Colleague Gabriel Verdagner takes a philosophical stance. "Traditionally, I think it is liberation from oppression," he says. But, "realistically, it is another story." He also suggests that the American dream provides the "opportunity for equality."
Professor David McMenamin offers students a road map as they sort through these ideas. Over the course of the class, students will read several books, including "People of Paradox," by Michael Kammen, and handouts on John Winthrop, Abraham Lincoln, John Locke, and Jean-Jacques Rousseau. They'll reach deep into the past by analyzing biblical messages and reflecting on ancient writings.
These are not the sources most students have used to formulate their views on the dream. Class participants identify several influences, including television and their individual upbringings, as integral in shaping their perspectives. And they are quick to note how an ideal can develop into an impossible myth: one student recalls a Haitian cab driver who "thought that you could drink milk off the trees" before he arrived.
McMenamin chimes in: "[Alexis de] Tocqueville talks about America as the only country that was an idea before it was a country," he says. "America is the only one that presented the ability to start from scratch. Other countries had culture long before they became states."
Pull of the promised land
McMenamin plans to have the class trace various themes - especially the insatiable demand for a better life - back to the Enlightenment, and from there to Plato, and finally to the beginnings of civilization, near the Tigris and Euphrates rivers.
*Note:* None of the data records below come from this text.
-- ==== Sys2Proof/Machine/Pairing.lean ====
section
/-! DEFINITION. The pair: formation, refusal, rejoin, the replica and its resynchronisation, loss of
the twin link, takeover and split (09 R245 to R270; 15 R392). -/

namespace Sys2Proof.Machine

/-- WITNESS_NODE (5020:03). -/
def Chip.witnessNode (c : Chip) : Nat := c.par 0x5020 3 0

/-- TWIN_PROTO of the running image (Table 15-2). -/
def Chip.twinProto (c : Chip) : Nat := (c.boot.images.get (if c.boot.record.active then 1 else 0)).proto

/-- This chip owns objects (Table 09-4). -/
def Chip.ownsObjects (c : Chip) : Bool := c.obj.table.any (fun p => c.owns p.1 p.2)

/-- HELLO of this chip (Table 09-4). -/
def Chip.helloMsg (c : Chip) : Hello :=
  { part := c.id.part.code, position := c.twin.position, owns := c.ownsObjects, wrapValid := !c.twin.noWrap,
    proto := c.twinProto, serial := c.id.serial, twin := c.twin.twinSerial, epoch := c.twin.epoch,
    witness := BitVec.ofNat 48 c.witnessNode, staleLen := c.med.stale.length }

/-- Send HELLO, once for each time the link comes up and from the registration with the witness on, so that a pair forms only
of two registered chips (09 R245; 15 R392). -/
def Chip.sendHello (c : Chip) : Chip :=
  if c.twin.helloSent || !c.linkReady || !c.wit.registered then c
  else (c.sendTwin (.hello c.helloMsg)).onTwin fun t => { t with helloSent := true }

/-- Both chips record each other as twin. -/
def Chip.mutual (c : Chip) (h : Hello) : Bool := decide (c.twin.twinSerial = h.serial ∧ h.twin = c.id.serial)

/-- A chip with a recorded twin takes a chip as its twin that records none and owns no objects: an
accepted replacement (09 R246 case 3), or its recorded twin where it owns no objects itself. -/
def takesNew (twin replace serial : BitVec 64) (owns : Bool) (theirTwin : BitVec 64) (mine : Bool) : Bool :=
  decide (twin ≠ 0 ∧ theirTwin = 0) && !owns && (decide (serial = replace) || (decide (serial = twin) && !mine))

/-- The refusal cause of Table 09-1 that a HELLO gives, 0 for none (09 R246). -/
def Chip.refusalCause (c : Chip) (h : Hello) : Nat :=
  let mine := c.ownsObjects
  if h.part ≠ c.id.part.code then 1
  else if c.mutual h && decide (h.position = c.twin.position) then 2
  else if !c.mutual h && mine && h.owns then 2
  else if !c.mutual h && decide (c.twin.twinSerial ≠ 0) && !takesNew c.twin.twinSerial c.twin.replace h.serial h.owns h.twin mine then 3
  else if !c.mutual h && decide (h.twin ≠ 0 ∧ h.twin ≠ c.id.serial) && mine then 3
  else if h.proto ≠ c.twinProto then 4
  else if h.witness ≠ BitVec.ofNat 48 c.witnessNode then 6
  else 0

/-- The chip is in the pair stage of a start, or runs the rest of it after Unlock (15 R392). -/
def Chip.inPairStage (c : Chip) : Bool := decide (c.boot.stage = 5 ∨ c.boot.stage = 10) || c.boot.late

/-- The chip refuses, or is refused (09 R247): REFUSED with its record and cause. DESIGN CHOICE
(notes/assumptions/54.md): an ALONE, SPLIT or FENCED chip keeps its state and what it serves, and the pair
stage only goes on to its claim (15 R392); the cause stands in PAIR_REFUSE_CAUSE and the barometer in every state. -/
def Chip.refused (c : Chip) (cause : Nat) : Chip :=
  let c := c.onTwin fun t => { t with refuseCause := cause }
  let c := match c.twin.state with
    | .unpaired => if c.inPairStage then c else c.setPair .refused
    | _ => c
  c.vendorRecord .failure 0x0202 0x5000 5 (if c.twin.state = .refused then c.pairNote .refused c.wit.state else [])

/-- Refuse a twin (09 R247). -/
def Chip.refuse (c : Chip) (cause : Nat) : Chip := (c.sendTwin (.pairRefuse cause)).refused cause

/-- Send the tables this chip answers for, and the poison records of its mirrored objects (07 R216): its objects, its granule map, the slots of its groups, its homes, the key table
where it is the source (09 R264; 12 R325), and the moves it takes part in as target (08 R240). -/
def Chip.sendTables (c : Chip) (keys : Bool) : Chip :=
  let mine := c.obj.table.filter (fun p => c.owns p.1 p.2)
  let c := if keys then c.sendTwin (.tableUpdate (.keyTable ((c.sec.tags.filter (fun p => decide (p.2.state = .loaded))).map (fun p => (p.1, p.2.key))))) else c
  let c := mine.foldl (fun c p => c.sendTwin (.tableUpdate (.object p.1 (some p.2)))) c
  let c := c.med.slots.foldl (fun c p => c.sendTwin (.tableUpdate (.granule p.1 (some (p.2.group, p.2.slot))))) c
  let c := c.groupNos.foldl (fun c g => c.sendTwin (.tableUpdate (.room g (c.group g).room))) c
  let c := (c.med.routeMap.filter (fun p => mine.any (fun q => decide (q.2.base ≤ p.1 ∧ p.1 < q.2.base + q.2.granules)))).foldl
    (fun c p => c.sendTwin (.tableUpdate (.route p.1 p.2))) c
  let c := (c.integ.poison.filter (fun q => mine.any (fun p => decide (p.2.base ≤ lineGran q.line ∧ lineGran q.line < p.2.base + p.2.granules)))).foldl
    (fun c q => c.shadowNote q.line q.len q.src false) c
  (c.dolly.opened.filter (·.isTarget)).foldl (fun c o =>
    c.sendTwin (.tableUpdate (.moveState o.gran ((o.segs.filter (fun p => decide (p.2 = .switched))).map Prod.fst)))) c

/-- The recorded epoch rises; the pair record is written (09 R250). -/
def Chip.setEpoch (c : Chip) (e : Nat) : Chip := (c.onTwin fun t => { t with epoch := max t.epoch e }).pairRecord

/-- The tables on the medium passed the commit point of a journalled move before the start: the target slot is the granule's
home (08 R225). -/
def Chip.committed (c : Chip) (o : OpenGran) : Bool := o.dst.isSome && decide (c.med.slots.find o.gran = o.dst)

/-- Roll back every open granule of a start: the source slot is the home, the target slot is
released (08 R240); a committed one ends with the release of its source (R225 step 3). -/
def Chip.rollbackJournal (c : Chip) : Chip :=
  (c.dolly.journal.map Prod.snd).foldl (fun c o =>
    if c.committed o then (if o.isTarget then c else c.releaseSlot o.src).closeMove o else c.rollback o) c

/-- The pair stage ends (15 R392): stage 6, and the heads train (15 R387). -/
def Chip.endPairStage (c : Chip) : Chip :=
  if !c.inPairStage then c
  else if c.inService then c.onBoot fun b => { b with late := false }
  else
    let c := c.onBoot fun b => { b with stage := 6, late := false, stageEnds := b.stageEnds.set 4 ((c.now - 40 * b.startAt) / 1000) }
    c.presentHeads.foldl (fun c h =>
      if !(c.head h).perst && decide ((c.head h).link = .detect) then c.onHead h fun d => { d with link := .training } else c) c

/-- The head is isolated (16 R409). -/
def Chip.isolated (c : Chip) (h : HeadNo) : Bool := decide (c.vol 0xA120 (h.val + 1) = 1)

/-- The heads of a chip that held them down train again (09 R260, R270). -/
def Chip.raiseHeads (c : Chip) : Chip :=
  c.presentHeads.foldl (fun c h =>
    if (c.head h).link = .disabled && !c.isolated h && !(c.head h).perst then c.onHead h fun d => { d with link := .training } else c) c

/-- Objects that were UNAVAILABLE become ACTIVE (09 R270 step 6). -/
def Chip.restoreObjs (c : Chip) : Chip :=
  c.onObj fun x => { x with table := x.table.map (fun p => if p.2.state = .unavailable then (p.1, { p.2 with state := .active }) else p) }

/-- The rebuild of stale granules is handed to the dolly of their home (09 R270 step 7). -/
def Chip.resync (c : Chip) : Chip :=
  let mine := c.med.stale.filter (fun g => c.homeHere (512 * g))
  let c := c.onTwin fun t => { t with staleAtResync := c.med.stale.length }
  mine.foldl (fun c g => match c.objAtGran g with
    | some (id, o) => if o.mirror then c.enqueue none id .mirrorBuild 0xFF [g] else c
    | none => c) c

/-- A rehearsal must wait: a handover, a rejoin, a wrap or a twin-core self-test runs (16 R410). -/
def Chip.rehearsalWaits (c : Chip) : Bool :=
  c.twin.hand != .idle || c.twin.handY || decide (c.twin.state = .rejoining) || c.wrapping ||
    (match c.boot.bist with | some b => decide (b.test = 7 ∧ (b.target = 8 ∨ b.target = 9)) | none => false)

/-- The key tags of the partner's mirrored objects are all loaded (09 R272 step 3). -/
def Chip.rehearsalKeys (c : Chip) : Bool :=
  c.obj.table.all (fun p => !p.2.mirror || c.owns p.1 p.2 || decide (c.tagState p.2.keyTag = .loaded))

/-- A rehearsal starts: a CLAIM with DRILL, and the checks on the shadow installation; `holdOk` and
`replicaOk` are the outcomes of the self-checks (09 R272). -/
def Chip.startRehearsal (c : Chip) (holdOk : Bool := true) (replicaOk : Bool := true) : Chip :=
  let bad := boolNat (!c.rehearsalKeys) + 2 * boolNat (!holdOk) + 4 * boolNat (!replicaOk)
  (c.sendWitness 4 true).onWit fun w => { w with drill := true, rehearsalDue := false, rehearsalChecks := bad }

/-- A rehearsal that waited starts once nothing holds it back (16 R410). -/
def Chip.dueRehearsal (c : Chip) : Chip := if c.wit.rehearsalDue && !c.rehearsalWaits then c.startRehearsal else c

/-- The route map is rewritten so that no bit of a granule this chip holds names the lost chip
(09 R264 step 3). -/
def Chip.rewriteRoutes (c : Chip) : Chip :=
  ((c.med.slots.map Prod.fst).foldl (fun c g => c.setRoute g c.twin.position) c).onTwin fun t => { t with lostChip := false }

/-- The frames of a granule are freed: its mirror copy here is stale and is rebuilt (09 R270). -/
def Chip.freeGranule (c : Chip) (g : Nat) : Chip :=
  ((c.cache.frames.filter (fun p => decide (segGran p.2.seg = g ∧ p.2.kind ≠ .scratch ∧ p.2.kind ≠ .free))).map Prod.fst).foldl
    (fun c f => c.freeFrame f) c

/-- The returning chip is partner for the adopted objects: its local frames of them are mirror-held
(09 R270 step 5). -/
def Chip.holdGiven (c : Chip) : Chip :=
  (c.obj.table.filter (fun p => p.2.mirror && p.2.handedOver)).foldl (fun c p =>
    (c.framedSegs p.2).foldl (fun c s => if (c.mirrorHeld s).isSome then c else c.becomeHeld s) c) c

/-- The pair forms, or its rejoin completes (09 R245, R270 steps 4 to 7); an image in probation then has
its rehearsal (15 R400). -/
def Chip.formed (c : Chip) (pos : Bool) (serial : BitVec 64) (epoch : Nat) : Chip :=
  let rejoin := match c.twin.state with | .alone | .split | .fenced | .rejoining => true | _ => false
  let source := if rejoin then c.twin.state != .rejoining
    else match c.twin.peerHello with
      | some h => if c.ownsObjects != h.owns then c.ownsObjects else !pos
      | none => !pos
  let c := if c.twin.lostChip then c.rewriteRoutes else c
  let c := (c.med.stale.filter (fun g => !c.homeHere (512 * g))).foldl (fun c g => c.freeGranule g) c
  let c := if c.twin.state = .rejoining then c.holdGiven else c
  let c := c.onTwin fun t =>
    { t with position := pos, twinSerial := serial, refuseCause := 0, replace := 0, recordLost := false, suspended := false,
             splitSince := false, lostChip := false, accept := none, staleDone := false }
  let c := c.onWit fun w =>
    { w with claim := none, rehearsalDue := w.rehearsalDue || (!w.rehearsalPassed && decide (c.boot.record.state = .probation)) }
  let c := c.setEpoch epoch
  let c := ((c.restoreObjs.setPair .paired).vendorRecord .informational 0x0201 0x5000 1 (c.pairNote .paired c.wit.state)).setCdatPair true
  let c := c.onDolly fun d => { d with paused := false }
  let c := if c.wrap.state = 5 then c.setWrap 0 else c
  let c := (c.raiseHeads.endPairStage).offerAll
  let c := (((c.sendTables source).resync).dueRehearsal).startWaiting
  (if rejoin && source then c.autoFailback else c).drainHolds

/-- The positions of a fresh formation (09 R246): this chip's own. -/
def Chip.newPosition (c : Chip) (h : Hello) : Bool :=
  if c.mutual h || decide (c.twin.twinSerial ≠ 0) then c.twin.position
  else if c.ownsObjects != h.owns then h.owns
  else decide (h.serial.toNat < c.id.serial.toNat)

/-- This chip sends PAIR_ACCEPT: the one with a recorded twin where only one has it, otherwise the one
with the lower serial number. -/
def Chip.accepts (c : Chip) (h : Hello) : Bool :=
  let mine := decide (c.twin.twinSerial ≠ 0); let theirs := decide (h.twin ≠ 0)
  if mine != theirs then mine else decide (c.id.serial.toNat < h.serial.toNat)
He also will touch on the enduring allure of the "promised land," pointing out that just as Moses led his people to the promised land, the Puritans considered themselves divinely ordained to settle New England.
This "notion of the promised land is as old as humanity ... [In the] writings of virtually any other culture, you find parallels with these stories," McMenamin explains.
From Mayflower to Maytag
The students will also explore how the American dream has evolved, examining its ties to contemporary issues such as immigration and education, and finishing with projections for the future.
McMenamin will cover the ideals that have motivated Americans: from the Mayflower passengers' drive for religious freedom, to political goals and a more material, commercial definition of the dream that took root early and continues today.
McMenamin's students comment on freedom of choice as a perennial, unifying ideal - though one that has been challenged throughout American history, and most recently during the civil rights movement of the mid-20th century.
One student explains that the dream signifies being "able to attain anything you want, an education, a family."
At least, that's the definition she chooses tonight.
Questions from US citizenship test interview
The INS typically asks those applying to be citizens about a dozen questions on America's history and government. The ones below are selected from a list of 100 that interviewers use.
1. What do the stripes on the flag mean?
2. Who is the chief justice of the Supreme Court?
3. How many changes or amendments are there to the Constitution?
4. How many representatives are there in Congress?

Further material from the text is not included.